I think this should be sufficient. See Linux/fs/binfmt_elf{,_fdpic}.c, fill_note() is only called on "CORE" and "LINUX".

grimar added inline comments.Aug 8 2019, 2:33 AM
5556 ↗(On Diff #213737)

Looks fine, thanks.

rupprecht updated this revision to Diff 214440.Aug 9 2019, 1:25 PM
rupprecht marked 4 inline comments as done.
  • Split up type/description printing
  • Add printing for unknown note types
  • Clarify comment about generating section data
rupprecht added inline comments.Aug 9 2019, 1:25 PM
14 ↗(On Diff #213987)

I don't really have a preference, but this is consistent with all the other tests like this in this package.

4442 ↗(On Diff #213737)

I think it's safer to check for the ET_CORE since the name seems vendor/kernel specific.

Actually, there's a bigger issue... the conditional logic for printing types vs description data seems to be orthogonal, so I've gone ahead and split it up. I've included my next (unmailed) patch for printing raw description bytes to show a stronger motivation, e.g. FreeBSD has custom note types defined (and so has a method to get those types), but goes through the fallback logic for printing raw bytes for the description. That's difficult/error prone to do with just one loop.

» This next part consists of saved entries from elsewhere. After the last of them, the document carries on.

-- ==== Sys2Proof/Machine/MemAcc.lean ====
section
/-! DEFINITION. Plain, line and constant accesses, prefetch and token positions (R165 to R172, R232, R235, R236, R247,
R248). -/

namespace Sys2Proof.Machine

/-- A load from decoded accesses (R167). -/
def loadEff (x : Issue) (d : Device) (u : Bool) (r : RegNo) (k : LoadKind) (as : Except Eff (List LaneAcc)) : Eff :=
  match as with
  | .error e => e
  | .ok as => if d.held (locsOf as) then .wait else .ok (d.loadTo x u r k as)

/-- How a word loads: with order acq it is an acquire (R170, R282). -/
def loadKindOf (w : MWord) (size : BitVec 3) (line : Bool) : LoadKind := { size := size, acq := bitOf w.order 0, line := line }

/-- `ld` (R170); with scope `rmt` it promotes first (R288). An acquire of this device's memory is performed as it issues, before any later access (DESIGN CHOICE,
assumption 3); one of another device's holds later accesses back until its value comes. -/
def ldEff (w : MWord) (x : Issue) (d : Device) : Eff :=
  let k : Acc := if w.size == 2 || w.size == 3 then .sum else .load
  let as := x.reach d k (sizeBytes w.size) (x.laneEAs d w)
  loadEff x (d.promote w as) w.u w.d (loadKindOf w w.size false) as
def execLd (w : MWord) (s : State) := s.runLanes (.ld w) (ldEff w)

/-- The data of a store, beside its access. -/
def Issue.withData (x : Issue) (d : Device) (w : MWord) (as : List LaneAcc) : List (LaneAcc × DWord) :=
  let gr := x.view
  let gq := d.view x.agent
  as.map (fun a => (a, w.dataVal gr gq (a.lane.getD x.lead)))

/-- A store to decoded accesses, at commit (R56, R168), as `store` performs it. -/
def storeEff (x : Issue) (d : Device) (w : MWord) (as : Except Eff (List LaneAcc))
    (store : Device → List (LaneAcc × DWord) → Device) : Eff :=
  match as with
  | .error e => e
  | .ok as =>
    if d.held (locsOf as) then .wait
    else x.released d (sysRel w) (.ok (store d (x.withData d w as)))
def stEff (w : MWord) (x : Issue) (d : Device) : Eff :=
  storeEff x d w (x.reach d .store (sizeBytes w.size) (x.laneEAs d w)) (fun d ws => d.storeLanes x.agent ws)
def execSt (w : MWord) (s : State) := s.runLanes (.st w) (stEff w)

/-- Offsets into the constant window as addresses; PERM past its length (R171). -/
def Packet.constEAs (p : Packet) (n : Nat) : List (Option Nat × DWord) → Except Eff (List (Option Nat × DWord))
  | [] => .ok []
  | (l, o) :: rest =>
    if p.cwinLen < o.toNat + n then .error (.trap .perm l 0)
    else
      match p.constEAs n rest with
      | .error e => .error e
      | .ok more => .ok ((l, p.cwinBase + o) :: more)

/-- `ldc` (R171): each byte as stored last or as at admission, a free choice (DESIGN CHOICE, assumption 21). -/
def ldcEff (w : MWord) (x : Issue) (d : Device) : Eff :=
  let c := d.ctx (d.ctxOf x.agent)
  match c.packet.constEAs (sizeBytes w.size) (x.laneEAs d w) with
  | .error e => e
  | .ok eas =>
    match x.reach d .load (sizeBytes w.size) eas with
    | .error e => e
    | .ok as => if d.held (locsOf as) then .wait else .ok (d.loadWith (d.constAt c w.d.toNat) x w.u w.d { size := w.size, acq := false, line := false } as)
def execLdc (w : MWord) (s : State) := s.runLanes (.ldc w) (ldcEff w)

/-- The first lane whose address is not a multiple of 4 (R235). -/
def misalignedLane (n : Nat) (eas : List (Option Nat × DWord)) : Option (Option Nat) :=
  (eas.find? (fun p => p.2.toNat % n != 0)).map Prod.fst

/-- `ldl`: one word a lane (R235). -/
def ldlEff (w : MWord) (x : Issue) (d : Device) : Eff :=
  match misalignedLane 4 (x.laneEAs d w) with
  | some l => .trap .misalign l 0
  | none =>
    let as := x.reach d .load 4 (x.laneEAs d w)
    loadEff x (d.promote w as) false w.d (loadKindOf w 2 true) as
def execLdl (w : MWord) (s : State) := s.runLanes (.ldl w) (ldlEff w)

/-- The end of an agent's open region (R342). -/
def Device.endRegionOf (d : Device) (a : Agent) : Device := d.modView a Group.endRegion

/-- `stl`: one word a lane, at commit; it ends the region (R235, R342). -/
def stlEff (w : MWord) (x : Issue) (d : Device) : Eff :=
  match misalignedLane 4 (x.laneEAs d w) with
  | some l => .trap .misalign l 0
  | none => storeEff x d w (x.reach d .store 4 (x.laneEAs d w)) (fun d ws => (d.storeLine x.agent ws).endRegionOf x.agent)
def execStl (w : MWord) (s : State) := s.runLanes (.stl w) (stlEff w)

/-- The line of an address that a prefetch may bring in: ordinary memory of this device, outside the scratchpad window
(R247). -/
def Device.prefLine (d : Device) (a : Agent) (ea : DWord) : Option Nat :=
  let c := d.ctx (d.ctxOf a)
  if (bitsOf ea 56 8).toNat != 0 then none
  else
    match d.reach a (d.view a).priv .load ea 1 with
    | .ok [.mem pa] => if c.inScratch (bitsOf ea 0 56).toNat || d.unmapped pa then none else some (pa / 128)
    | _ => none

/-- `pref`: the lines become present at their homes; `.own` also takes them owned, which leaves mapped entries of them
unfilled (R220, R247). A line that an engine owns or the host caches is not prefetched (R247: it may be dropped; DESIGN
CHOICE, assumption 48). -/
def prefEff (w : MWord) (x : Issue) (d : Device) : Eff :=
  let lines := dedup (((x.laneEAs d w).filterMap (fun p => d.prefLine x.agent p.2)).filter (fun n => !d.held [.mem (n * 128)]))
  let d1 := lines.foldl (fun d n => d.touch false n) d
  .ok (if bitOf w.func 1 then d1.takeOwned [] lines else lines.foldl (fun d n => d.cleanEntries [] n) d1)
def execPref (w : MWord) (s : State) := s.runLanes (.pref w) (prefEff w)

/-! Extent lists. -/

/-- An extent: first token, length, stride, base (R232). -/
structure Extent where
  first : Nat
  len : Nat
  stride : Nat
  base : DWord
  deriving DecidableEq, Repr

/-- The list at a stash offset of a block: as many extents as its count, none when it is above 16 (R232). Bytes that the table calls zero are not
looked at (DESIGN CHOICE, assumption 84). -/
def Device.extents (d : Device) (b off : Nat) : List Extent :=
  let v := fun (o n : Nat) => d.valueAt ((List.range n).map (fun i => Loc.stash b (off + o + i)))
  let count := (v 0 1).toNat % 32
  if 16 < count then []
  else (List.range count).map (fun e =>
    { first := (v (16 + 32 * e) 4).toNat, len := (v (20 + 32 * e) 4).toNat, stride := (v (24 + 32 * e) 4).toNat,
      base := v (32 + 32 * e) 8 })

/-- The address of a token position (R232). -/
def kvAddress (es : List Extent) (pos : Nat) : Option DWord :=
  (es.find? (fun e => decide (e.first ≤ pos) && decide (pos < e.first + e.len))).map
    (fun e => e.base + BitVec.ofNat 64 ((pos - e.first) * e.stride))

/-- The checks on the address of an extent list: the own-stash window, alignment, and the stash's size (R232, R248). Of a list whose count is above 16
only the first 16 bytes must lie in the stash (DESIGN CHOICE, assumption 84). -/
def Device.kvList (d : Device) (a : Agent) (ea : DWord) : Except Eff Nat :=
  if (bitsOf ea 56 8).toNat != 0xFE then .error (.trap .perm none 0)
  else if (bitsOf ea 20 36).toNat != 0 then .error (.trap .xlate none 0)
  else
    match a.blk? with
    | none => .error (.trap .perm none 0)
    | some b =>
      let off := (bitsOf ea 0 20).toNat
      if off % 16 != 0 then .error (.trap .misalign none 0)
      else if (d.block b).stashBytes < off + 16 then .error (.trap .perm none 0)
      else if (d.block b).stashBytes < off + 16 + 32 * (d.extents b off).length then .error (.trap .perm none 0)
      else .ok off

/-- `kvx` (R248). -/
def kvxEff (w : MWord) (x : Issue) (d : Device) : Eff :=
  let gr := x.view
  let gq := d.view x.agent
  let p := (bitsOf w.func 0 3).toNat
  match d.kvList x.agent (gr.sAt w.base.toNat + sext w.off * 8) with
  | .error e => e
  | .ok off =>
    let b := (x.agent.blk?).getD 0
    let locs := (List.range (16 + 32 * (d.extents b off).length)).map (fun i => Loc.stash b (off + i))
    if d.held locs then .wait
    else
      let es := d.extents b off
      let at' := fun (l : Nat) => kvAddress es (bitsOf (w.indexVal gr gq l) 0 32).toNat
      let d1 := d.touchLoads locs
      if w.u then
        let r := at' x.lead
        .ok ((d1.putP x p (x.act.map (fun l => (l, r.isSome))) 0).laterS x w.d.toNat (r.getD 0) 0 .nothing)
      else
        let rs := x.act.map (fun l => (l, at' l))
        .ok ((d1.putP x p (rs.map (fun q => (q.1, q.2.isSome))) 0).laterLanes x w.d.toNat true
          (rs.map (fun q => (q.1, q.2.getD 0))) 0 .nothing)
def execKvx (w : MWord) (s : State) := s.runLanes (.kvx w) (kvxEff w)

end Sys2Proof.Machine
end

rupprecht updated this revision to Diff 214485.Aug 9 2019, 5:02 PM
  • Use DataExtractor instead of custom logic + remove some now unnecessary template use
alexshap added inline comments.Aug 11 2019, 7:39 AM
4420 ↗(On Diff #214485)

maybe const CoreNote &Note ?

rupprecht updated this revision to Diff 214642.Aug 12 2019, 8:43 AM
rupprecht marked an inline comment as done.
  • Use const for CoreNote param
rupprecht retitled this revision from [llvm-readelf] Implement NT_FILE core file parsing to [llvm-readelf] Implement note parsing for NT_FILE and unknown descriptors.Aug 12 2019, 12:08 PM
rupprecht edited the summary of this revision. (Show Details)
grimar accepted this revision.Aug 13 2019, 2:11 AM

LGTM. Please wait for other opinion(s) too.

30 ↗(On Diff #214642)

Please align:

Class:   ELFCLASS64
Type:    ET_CORE
Machine: EM_X86_64
34 ↗(On Diff #214642)

and here (and below).

This revision is now accepted and ready to land.Aug 13 2019, 2:11 AM
MaskRay accepted this revision.Aug 13 2019, 3:48 AM
This revision was automatically updated to reflect the committed changes.